Теперь ему всюду чудилось недоверие.
Выход в море совпал с награждением корабля орденом Красного Знамени, и
экипаж был настроен по-боевому. Мечтали в новом походе завоевать
гвардейское звание. Но поход не оправдал надежд. Нельзя сказать, что
надежд не оправдали подводники, поход этот не увеличил боевой счет "С-13",
но принес свою пользу, даже после 9 мая лодка оставалась на позиции,
выполняя ту самую незаметную, но необходимую работу, какой в преддверии
войны занимался Маринеско на "малютке". А по своей напряженности этот
поход не уступал предыдущим.

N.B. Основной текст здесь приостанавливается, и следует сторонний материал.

-- ==== Sys2Proof/Tests/Slice0.lean ====
section
/-!
SUPPORT. Tests: ill-formed terms that the checks refuse, words written out from the spec's encodings, single steps whose
results the spec gives, and for each statement a state that meets its hypotheses.
-/

open Sys2Proof Sys2Proof.Machine Host

/-! ## Well-formedness: a term that each check refuses -/

/-- A modifier whose rounding is reserved (R20). -/
theorem test_wf_modifier : (Instr.add (some ⟨6, false, false, 0, false, false, false, false, false, false, 0⟩) 1 2 3).wellFormed = false := by
  decide

/-- A guard number without a guard (R20). -/
theorem test_wf_guard : (Instr.add (some ⟨0, false, false, 3, false, false, false, false, false, false, 0⟩) 1 2 3).wellFormed = false := by
  decide

/-- The reserved selector as a source, and `lid` as a destination (R25). -/
theorem test_wf_selectors : (Instr.add none 1 127 3).wellFormed = false ∧ (Instr.add none 126 2 3).wellFormed = false := by
  decide

/-- Register fields that PI = 1 requires to be zero (R83). -/
theorem test_wf_unused : (Instr.bfe none 1 2 3 0 true 4 4).wellFormed = false ∧ (Instr.bfe none 1 2 0 0 true 4 4).wellFormed = true := by
  decide

/-- A cluster beyond the last (R3). -/
theorem test_wf_index : (Instr.restStart 576).wellFormed = false ∧ (Instr.restStart 575).wellFormed = true := by
  decide

/-- A word that is no tail where a tail stands alone (R16). -/
theorem test_wf_words : (Instr.illegalOp (.orphanTail 0)).wellFormed = false ∧ (Instr.illegalOp (.orphanTail 0xC0000000)).wellFormed = true := by
  decide

/-! ## Decoding -/

/-- What the decoder reads from words, where it reads all of them. -/
def reads (ws : List Word) : Option Instr :=
  match decodeWords ws with
  | .ok (i, n) => if n = ws.length then some i else none
  | .error _ => none

/-- Group 0 (R34): the words of its instructions, and what they decode to. -/
theorem test_decode_integer_1 : ∀ p ∈ ([
    ([0x00014307], .add none 5 6 7),
    ([0x40014307, 0xD2345678], .addImm none 5 6 7 0x12345678),
    ([0x00214307], .sub none 5 6 7),
    ([0x40214307, 0xD2345678], .subImm none 5 6 7 0x12345678),
    ([0x00414307], .addc none 5 6 7),
    ([0x40414307, 0xD2345678], .addcImm none 5 6 7 0x12345678),
    ([0x00614307], .subb none 5 6 7),
    ([0x40614307, 0xD2345678], .subbImm none 5 6 7 0x12345678),
    ([0x00814307], .mul none 5 6 7),
    ([0x40814307, 0xD2345678], .mulImm none 5 6 7 0x12345678),
    ([0x00A14307], .mulh none 5 6 7),
    ([0x40A14307, 0xD2345678], .mulhImm none 5 6 7 0x12345678),
    ([0x40C14307, 0xC4000000], .mad none 5 6 7 8),
    ([0x40E14307, 0xC4000000], .madw none 5 6 7 8),
    ([0x01014307], .div none 5 6 7),
    ([0x41014307, 0xD2345678], .divImm none 5 6 7 0x12345678)] : List (List Word × Instr)), reads p.1 = some p.2 := by
  decide
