-- ==== Sys2Proof/Machine/Maps.lean ====
section
/-!
DEFINITION. The two finite maps that `State` is built from: `AMap`, an association list over any keys with
decidable equality, and `Memory`, the bytes of the device's address space in canonical form.
-/

namespace Sys2Proof.Machine

/-- A finite map as a list of pairs. A key that the list does not name reads as the caller's default. -/
abbrev AMap (κ α : Type) := List (κ × α)

/-- The value of key `k`, or `d` where the map does not name it. -/
def aget {κ α : Type} [DecidableEq κ] (m : AMap κ α) (k : κ) (d : α) : α :=
  match m with
  | [] => d
  | (k', v) :: rest => if k = k' then v else aget rest k d

/-- The value of key `k`, if the map names it. -/
def aget? {κ α : Type} [DecidableEq κ] (m : AMap κ α) (k : κ) : Option α :=
  match m with
  | [] => none
  | (k', v) :: rest => if k = k' then some v else aget? rest k

/-- The map with key `k` holding `v`. -/
def aset {κ α : Type} [DecidableEq κ] (m : AMap κ α) (k : κ) (v : α) : AMap κ α :=
  match m with
  | [] => [(k, v)]
  | (k', v') :: rest => if k = k' then (k, v) :: rest else (k', v') :: aset rest k v

/-- The map without the keys that `p` holds of: they read as the default again. -/
def adrop {κ α : Type} (m : AMap κ α) (p : κ → Bool) : AMap κ α :=
  m.filter (fun kv => !p kv.1)

/-- The bytes of the address space of R258: (local address, byte), addresses strictly rising, no zero byte. -/
abbrev Memory := List (Nat × Byte)

/-- What an address that the list does not name reads as. DESIGN CHOICE (log 2): the spec gives memory no
contents before it is initialised, cleared or written; the hardware's own clears leave zero. -/
def Memory.unlisted : Byte := 0

/-- Every address of the list is at least `lo`, addresses rise strictly, and no byte equals `Memory.unlisted`. -/
def Memory.wfFrom (lo : Nat) (m : Memory) : Bool :=
  match m with
  | [] => true
  | (a, b) :: rest => decide (lo ≤ a) && decide (b ≠ Memory.unlisted) && Memory.wfFrom (a + 1) rest

/-- The canonical form of memory. -/
def Memory.wf (m : Memory) : Bool := Memory.wfFrom 0 m

/-- The byte at address `a`. -/
def Memory.get (m : Memory) (a : Nat) : Byte :=
  match m with
  | [] => Memory.unlisted
  | (a', b) :: rest => if a' = a then b else Memory.get rest a

/-- Memory with the byte `b` at address `a`, in canonical form. -/
def Memory.set (m : Memory) (a : Nat) (b : Byte) : Memory :=
  match m with
  | [] => if b = Memory.unlisted then [] else [(a, b)]
  | (a', b') :: rest =>
    if a < a' then (if b = Memory.unlisted then (a', b') :: rest else (a, b) :: (a', b') :: rest)
    else if a = a' then (if b = Memory.unlisted then rest else (a, b) :: rest)
    else (a', b') :: Memory.set rest a b

/-- Memory with the bytes `bs` at `a`, `a + 1`, …. -/
def Memory.setBytes (m : Memory) (a : Nat) (bs : List Byte) : Memory :=
  match bs with
  | [] => m
  | b :: rest => Memory.setBytes (m.set a b) (a + 1) rest

/-- The `n` bytes at `a`, `a + 1`, …. -/
def Memory.getBytes (m : Memory) (a n : Nat) : List Byte :=
  match n with
  | 0 => []
  | n + 1 => m.get a :: Memory.getBytes m (a + 1) n

/-- Memory with every byte from `lo` up to but not including `hi` zero (a clear of R249, R251 or R266). -/
def Memory.clear (m : Memory) (lo hi : Nat) : Memory :=
  m.filter (fun ab => !(decide (lo ≤ ab.1) && decide (ab.1 < hi)))

/-- Memory with every byte at an address that `p` holds of zero. -/
def Memory.clearIf (m : Memory) (p : Nat → Bool) : Memory := m.filter (fun ab => !p ab.1)

/-- Memory with `f` at every listed address that `p` holds of, in canonical form (log 46). -/
def Memory.loseIf (m : Memory) (p : Nat → Bool) (f : Nat → Byte) : Memory :=
  match m with
  | [] => []
  | (a, b) :: rest =>
    let v := if p a then f a else b
    if v = Memory.unlisted then Memory.loseIf rest p f else (a, v) :: Memory.loseIf rest p f

/-- The number that bytes spell in little-endian order (R12). -/
def leNat (bs : List Byte) : Nat :=
  match bs with
  | [] => 0
  | b :: rest => b.toNat + 256 * leNat rest

/-- The `n` bytes that spell `v` in little-endian order. -/
def natLE (n v : Nat) : List Byte :=
  match n with
  | 0 => []
  | n + 1 => BitVec.ofNat 8 v :: natLE n (v / 256)

/-- Bits `hi` to `lo` of `v`. -/
def bits (v hi lo : Nat) : Nat := v / 2 ^ lo % 2 ^ (hi + 1 - lo)

/-- Bit `i` of `v`. -/
def bit (v i : Nat) : Bool := v / 2 ^ i % 2 == 1

/-- `v` with bits `hi` to `lo` replaced by the low bits of `x`. -/
def setBits (v hi lo x : Nat) : Nat :=
  v - bits v hi lo * 2 ^ lo + x % 2 ^ (hi + 1 - lo) * 2 ^ lo

/-- 1 for true, 0 for false. -/
def b2n (b : Bool) : Nat := if b then 1 else 0

/-- `v` with bit `i` set to `b`. -/
def setBit (v i : Nat) (b : Bool) : Nat := setBits v i i (b2n b)

/-- Add within a counter of `w` bits that stops at its largest value. -/
def satAdd (w v n : Nat) : Nat := min (v + n) (2 ^ w - 1)

/-- The list padded with zero bytes, or cut, to `n` bytes. -/
def padTo (n : Nat) (bs : List Byte) : List Byte := (bs ++ List.replicate n 0).take n

/-- Round `v` up to a multiple of `m`. -/
def roundUp (v m : Nat) : Nat := (v + m - 1) / m * m

end Sys2Proof.Machine
end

Лодка ни разу не вышла в торпедную атаку, но
по количеству атак, которым подвергалась она сама, можно понять, что
пришлось испытать экипажу. За десять дней, с 25 апреля по 5 мая, подводная
лодка "С-13" уклонилась в общем и целом от четырнадцати выпущенных по ней
торпед. Трудно предположить, что под конец войны немецкие подводники
разучились стрелять: четырнадцатью торпедами можно потопить целую эскадру,
и если ни одна из них не попала в "С-13", то этого никак не объяснить
везением. Гораздо правдоподобнее самое простое объяснение - сказались
бдительность и отличная выучка экипажа.
Почему в этом последнем походе "С-13" ни разу не вышла в атаку? Об этом
пусть судят специалисты. Сам Александр Иванович от ответа на этот вопрос
уклонялся. Нетрудно понять, почему. Как сложились отношения между ним и
ныне покойным контр-адмиралом, мы не знаем и никогда не узнаем, все споры,
а они несомненно были, происходили с глазу на глаз в командирском отсеке,
при задраенных переборках, и до экипажа доносились только слабые отзвуки.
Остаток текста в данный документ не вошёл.